The OCaml runtime uses a uniform representation values, where a value is either
an immediate integer value or a pointer to a block, which can, for our purposes,
be a constructor block, a double block, or a double array block. When using
Obj.magic
it is important to distinguish between these representations.
Avoiding float array pessimization can both significantly reduce code size and
improve performance.
In the following subsections I will go through a few examples or cases where
Obj.magic
can be used to avoid some inefficiency.
Consider the following data structure:
module type Mvar = sig
type 'a t
val create : 'a option -> 'a t
val take_opt : 'a t -> 'a option
val try_give : 'a t -> 'a -> bool
end
module Mvar_opt : Mvar = struct
type 'a t = 'a option ref
let create = ref
let[@poll error][@inline never] take_opt t =
match !t with
| None -> None
| Some _ as some ->
t := None;
some
let[@poll error][@inline never] try_give t opt =
!t == None && begin
t := opt;
true
end
let try_give t v =
(* A [@poll error] function must not allocate, which is why we do the
allocation outside of the critical section. *)
try_give t (Some v)
end
The above could be the beginnings of a wait-free systhread-safe implementation of a so called M-var.
A performance issue with the above implementation is that a try_give
operation
requires an allocation and that there is an extra indirection due to the use of
an option
.
If there was a way to have a zero
value that is distinct from all other values
then we wouldn't need the option
.
Well, there is a way. Recall that the OCaml runtime uses a uniform
representation of values. Each value is either an immediate integer value or a
pointer to a block. A pointer to a unique block is distinct from all other
values. Allocating a fresh mutable block, such as a ref
cell, gives us a
unique value. We can then use Obj.magic
to cast that unique value to any type.
We then need to make sure that we don't let the zero
value escape outside of
the M-var implementation:
module Mvar_zero : Mvar = struct
type 'a t = 'a ref
let zero =
(* [zero] is a unique value distinct from all other OCaml values. *)
Obj.magic (ref 101)
let create opt =
(* The [match] below is in an inlinable function and there is hope that an
optimizing compiler for OCaml could eliminate the implied allocation of
[Some value] in some cases. *)
ref (match opt with None -> zero | Some value -> value)
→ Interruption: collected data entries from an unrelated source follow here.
def State.viewFirmware (s : State) (r : Fin 8) (map : Bool) : Word :=
  let v := s.reg (Reg.RKN_FW_SEL + r.val * 0x10000)
  match coreOf (r.val * 256 + v.field 7 0) with
  | none => 0
  | some c =>
    let k := s.core c
    if map then word (k.fwMap / 2 ^ (32 * v.field 10 8))
    else word (putBits 31 30 k.load.code + putBits 29 28 k.repairs + putBits 8 0 (popCount k.fwMap))

/-- RKN_FW_PENDn: cores STARTING and not LOADED. -/
def State.pendingWord (s : State) (r : Fin 8) (n : Nat) : Nat :=
  ((List.range 32).map fun b =>
    match coreOf (r.val * 256 + 32 * n + b) with
    | some c => bitOf (decide (32 * n + b < 208) && (s.unit (.core c)).st == .starting && (s.core c).load != .loaded) * 2 ^ b
    | none => 0).sum

def State.fieldWord (s : State) (r : Fin 8) : Nat :=
  let w := s.unit (.field r false)
  let e := s.unit (.field r true)
  putBits 31 31 (bitOf w.enable) + putBits 30 30 (bitOf e.enable) + putBits 29 28 w.st.code + putBits 27 27 (bitOf w.rp)
    + putBits 26 25 e.st.code + putBits 24 24 (bitOf e.rp) + putBits 23 23 (bitOf w.failed) + putBits 22 22 (bitOf e.failed)

/-- RKN_FIELD_STATE: while the fields run at different clocks the slower one's uniform-bandwidth promise is suspended. -/
def State.dieWord (s : State) (r : Fin 8) : Nat :=
  let d := s.die r
  let w := s.fieldClock r false
  let e := s.fieldClock r true
  putBits 31 31 (bitOf d.split) + putBits 30 30 (bitOf !(d.split && decide (w < e)))
    + putBits 29 29 (bitOf !(d.split && decide (e < w))) + putBits 23 22 d.westGait + putBits 21 15 d.westThrottle
    + putBits 14 13 d.eastGait + putBits 12 6 d.eastThrottle

def State.viewDie (s : State) (r : Fin 8) (off : Nat) (old : Word) : Word :=
  if 0x140 ≤ off ∧ off < 0x15C then word (s.pendingWord r ((off - 0x140) / 4))
  else match off with
    | 0x100 => word (s.dieWord r)
    | 0x108 => word (putBits 31 16 ((s.die r).shareWest / 16) + putBits 15 0 ((s.die r).shareEast / 16))
    | 0x114 => word (s.orientWord r)
    | 0x11C => word (s.bundleWord r)
    | 0x124 => word (s.countWord r)
    | 0x12C => s.viewFirmware r true
    | 0x130 => s.viewFirmware r false
    | 0x15C => word (s.fieldWord r)
    | 0x164 =>
      let v := s.rate r
      word (putBits 31 30 v.level + putBits 29 16 (unsignedOf 14 (max (-8192) (min 8191 v.rise))) + sat16 v.hottest)
    | _ => old

/-- The core and the offset within its window of a register of a core row page (R88). -/
def coreWindow (i off : Nat) : Option (CoreId × Nat) :=
  match coreOf (i / 16 * 256 + i % 16 * 16 + (off - 0x100) / 0xF0) with
  | some c => if 0x100 ≤ off ∧ (off - 0x100) / 0xF0 < 16 then some (c, (off - 0x100) % 0xF0) else none
  | none => none

def Queue.regWord (v : Queue) (st : QState) (o : Nat) : Word :=
  match o with
  | 0x00 => word (putBits 31 31 (bitOf v.enable) + putBits 24 21 v.ringLog2 + putBits 20 16 v.cplLog2 + putBits 11 0 v.job)
  | 0x04 => word (putBits 14 0 v.base)
  | 0x08 => word v.tail.toNat
  | 0x0C => word v.head.toNat
  | 0x10 => word (putBits 31 29 st.code + putBits 23 16 v.lastStatus + v.haltIndex.toNat)
  | 0x14 => v.cplLo
  | 0x18 => v.cplHi
  | _ => word (putBits 31 16 v.cplTail.toNat + v.cplHead.toNat)

def State.viewCore (s : State) (c : CoreId) (o : Nat) : Word :=
  let k := s.core c
  let u := s.unit (.core c)
  if o = 0 then word (putBits 2 2 (bitOf k.bcastRx) + putBits 1 1 (bitOf k.zeroise) + bitOf u.enable)
  else if o = 4 then
    word (u.word + putBits 28 28 (bitOf k.spare) + putBits 24 16 (s.hazards c).length
      + putBits 13 8 (k.mover.filter (·.issued)).length + putBits 7 4 k.enginesBusy)
  else
    let q := Fin.ofNat 4 ((o - 0x10) / 0x20)
    (k.queue q).regWord (s.queueState ⟨c, q⟩) ((o - 0x10) % 0x20)

/-! ### Any register -/

/-- The bits of PDK_FLT_HI that are a field: all of a ring in host memory, [11:0] of a module-local one. -/
def State.ringHiBits (s : State) : Word :=
  if (s.reg (bank (s.regF Reg.PDK_FLT_SEL 11 0) Reg.PDK_FLT_CFG)).bit 31 then 0xFFFFFFFF else 0xFFF

def State.viewPaddock (s : State) (off : Nat) (old : Word) : Word :=
  match off with
  | 0x108 => s.sec.serial
  | 0x114 => old &&& s.ringHiBits
  | _ => old

/-- What a register of a page of type `t`, instance `i`, reads: its own view, or the word last written or set. -/
def State.viewOf (s : State) (t i off : Nat) (old : Word) : Word :=
  match t with
  | 0x1 => s.viewPaddock off old
  | 0x2 => s.viewGroom off old
  | 0x3 => s.viewPower off old
  | 0x4 => s.viewThermal off old
  | 0x5 => s.viewSecurity off old
  | 0x6 => s.viewSnapshot off old
  | 0x7 => s.viewLaser off old
  | 0x8 => s.viewCalibration off old
  | 0x9 => s.viewAllocator off old
  | 0xB => s.viewHitch off old
  | 0x17 => (s.ctr (.module (Fin.ofNat 256 ((off - 0x100) / 4)))).value
  | 0xC => s.viewEdu off old
  | 0xD => if off = 0x1D0 then word (s.stb.planNum.getD 0) else old
  | 0x19 => s.viewEngine (Fin.ofNat 2 i) off old
  | 0xF => s.viewFabric off old
  | 0x11 => s.viewBridle (Fin.ofNat 4 i) off old
  | 0x12 => s.viewMemory off old
  | 0x18 => s.viewStack (Fin.ofNat 24 i) off old
  | 0x13 => s.viewPort (Fin.ofNat 64 i) off old
  | 0x14 => s.viewDie (Fin.ofNat 8 i) off old
  | 0x15 => s.viewTally (Fin.ofNat 8 i) off old
  | 0x16 => match coreWindow i off with
    | some (c, o) => s.viewCore c o
    | none => 0
  | _ => old

/-- The header registers (R515, R516). -/
def State.viewHeader (s : State) (t i off : Nat) (old : Word) : Word :=
  match off with
  | 0x000 => blockId t i
  | 0x004 =>
    if t = 1 ∨ t = 0x14 ∨ (t = 5 ∧ s.sec.lifecycle ≠ 3) then 0xF00 else 0
  | 0x008 =>
    let on := match pageUnit t i with
      | some u => (s.unit u).enable
      | none => true
    (old &&& 0x20000000) ||| word (putBits 31 31 (bitOf on))
  | 0x00C => match pageUnit t i with
    | some u => let v := s.unit u; word (v.word + putBits 28 28 (bitOf v.failed))
    | none => word (putBits 31 30 2)
  | _ => old

/-- The capability entries (R519, R520). -/
def State.viewCapability (s : State) (t i off : Nat) : Word :=
  let entry (l : List Word) (base : Nat) : Word := if (off - base) % 4 = 0 then l.getD ((off - base) / 4) 0 else 0
  match t with
  | 0x1 =>
    if off < 0xF20 then entry [0x00010103, 0xF20, s.reg Reg.GRM_GRADE, s.reg gradeCores0, s.reg gradeCores1] 0xF00
    else entry [0x00020104, 0, 0x400000C0, 0x18122000, 0x10000100, 0x04000200] 0xF20
  | 0x14 => entry [0x00030101, 0, s.viewOf t i 0x10C (regReset Reg.RKN_ARITH_CAP)] 0xF00
  | 0x5 => if s.sec.lifecycle = 3 then 0 else entry [0x00040101, 0, 0x01000200] 0xF00
  | _ => 0

end Sys2Proof.Machine
end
let[@poll error][@inline never] take_zero t =
let value_or_zero = !t in
(* We compare using [!=] or [==]. *)
if value_or_zero != zero then
t := zero;
value_or_zero
let take_opt t =
let value_or_zero = take_zero t in
if value_or_zero == zero then
None
else
(* The allocation below is in an inlinable function and there is hope that
an optimizing compiler for OCaml could eliminate this allocation. *)
Some value_or_zero
let[@poll error][@inline never] try_give t value =
!t == zero && begin
t := value;
true
end
end
Let's give it a spin:
# let mv = Mvar_zero.create (Some 4.2)
val mv : float Mvar_zero.t = <abstr>
# Mvar_zero.take_opt mv
- : float option = Some 4.2
# Mvar_zero.take_opt mv
- : float option = None
# Mvar_zero.try_give mv 1.01
- : bool = true
# Mvar_zero.take_opt mv
- : float option = Some 1.01
Is this safe?
A ref
cell is allocated as a constructor block, because the representation of
the value it holds is unknown. In other words, a ref
cell is not subject to
the float array pessimization. Because the representation of the element stored
by M-var is unknown to the compiler, the compiler will generate calls to
caml_modify
to update the value and that is safe for both immediate values and
pointer values. When used with a float
value, the float
value will be
treated as a uniformly represented value like any other pointer value.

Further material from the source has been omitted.